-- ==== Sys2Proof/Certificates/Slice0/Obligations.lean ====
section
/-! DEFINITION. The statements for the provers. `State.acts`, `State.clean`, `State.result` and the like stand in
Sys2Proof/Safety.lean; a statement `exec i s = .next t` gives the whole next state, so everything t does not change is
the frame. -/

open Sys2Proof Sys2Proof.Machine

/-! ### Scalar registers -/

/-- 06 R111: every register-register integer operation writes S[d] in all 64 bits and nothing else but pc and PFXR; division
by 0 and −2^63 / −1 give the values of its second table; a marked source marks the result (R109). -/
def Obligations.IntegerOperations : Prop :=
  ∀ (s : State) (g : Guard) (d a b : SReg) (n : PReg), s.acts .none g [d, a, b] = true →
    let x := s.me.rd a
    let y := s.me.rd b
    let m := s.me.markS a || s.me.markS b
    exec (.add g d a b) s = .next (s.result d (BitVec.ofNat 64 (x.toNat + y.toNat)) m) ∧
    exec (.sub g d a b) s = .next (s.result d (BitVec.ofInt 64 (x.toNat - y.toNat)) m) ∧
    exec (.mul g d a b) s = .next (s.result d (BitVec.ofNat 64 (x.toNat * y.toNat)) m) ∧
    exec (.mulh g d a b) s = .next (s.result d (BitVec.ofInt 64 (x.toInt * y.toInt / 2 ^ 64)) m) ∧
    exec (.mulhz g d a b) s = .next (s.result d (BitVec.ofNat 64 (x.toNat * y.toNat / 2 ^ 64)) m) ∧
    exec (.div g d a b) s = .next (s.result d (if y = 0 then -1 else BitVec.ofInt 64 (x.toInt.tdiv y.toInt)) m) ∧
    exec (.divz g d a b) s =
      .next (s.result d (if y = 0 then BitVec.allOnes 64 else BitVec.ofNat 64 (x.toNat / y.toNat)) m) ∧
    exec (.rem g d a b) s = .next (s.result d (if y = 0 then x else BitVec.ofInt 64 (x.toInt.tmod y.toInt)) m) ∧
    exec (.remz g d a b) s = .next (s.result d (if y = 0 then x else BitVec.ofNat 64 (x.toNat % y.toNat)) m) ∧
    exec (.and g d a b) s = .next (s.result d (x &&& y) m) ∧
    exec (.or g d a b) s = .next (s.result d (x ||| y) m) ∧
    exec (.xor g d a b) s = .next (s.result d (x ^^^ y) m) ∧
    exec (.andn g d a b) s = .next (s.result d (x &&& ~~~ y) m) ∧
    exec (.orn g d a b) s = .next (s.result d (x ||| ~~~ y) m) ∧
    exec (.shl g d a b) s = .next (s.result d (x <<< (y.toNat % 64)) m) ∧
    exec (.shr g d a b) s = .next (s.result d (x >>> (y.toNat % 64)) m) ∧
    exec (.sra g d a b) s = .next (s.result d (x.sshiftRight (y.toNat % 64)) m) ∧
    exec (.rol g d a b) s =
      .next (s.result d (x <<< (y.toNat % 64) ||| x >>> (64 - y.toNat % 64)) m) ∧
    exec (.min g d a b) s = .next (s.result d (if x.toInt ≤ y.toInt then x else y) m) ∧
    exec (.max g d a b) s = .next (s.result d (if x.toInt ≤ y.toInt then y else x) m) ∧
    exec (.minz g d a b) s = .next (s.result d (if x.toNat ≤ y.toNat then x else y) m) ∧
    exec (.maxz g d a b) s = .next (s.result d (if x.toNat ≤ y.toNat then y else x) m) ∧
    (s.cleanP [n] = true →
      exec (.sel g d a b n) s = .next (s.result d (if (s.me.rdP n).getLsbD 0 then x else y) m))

### WORK INSTRUCTION
Beginning with the line containing "open Sys2Proof Sys2Proof.Machine" and ending with the line containing "let m := s.me.markS a || s.me.markS b", extract those lines exactly from the listing above, and only those.

### THE COMPLETED TASK
open Sys2Proof Sys2Proof.Machine

/-! ### Scalar registers -/

/-- 06 R111: every register-register integer operation writes S[d] in all 64 bits and nothing else but pc and PFXR; division
by 0 and −2^63 / −1 give the values of its second table; a marked source marks the result (R109). -/
def Obligations.IntegerOperations : Prop :=
  ∀ (s : State) (g : Guard) (d a b : SReg) (n : PReg), s.acts .none g [d, a, b] = true →
    let x := s.me.rd a
    let y := s.me.rd b
    let m := s.me.markS a || s.me.markS b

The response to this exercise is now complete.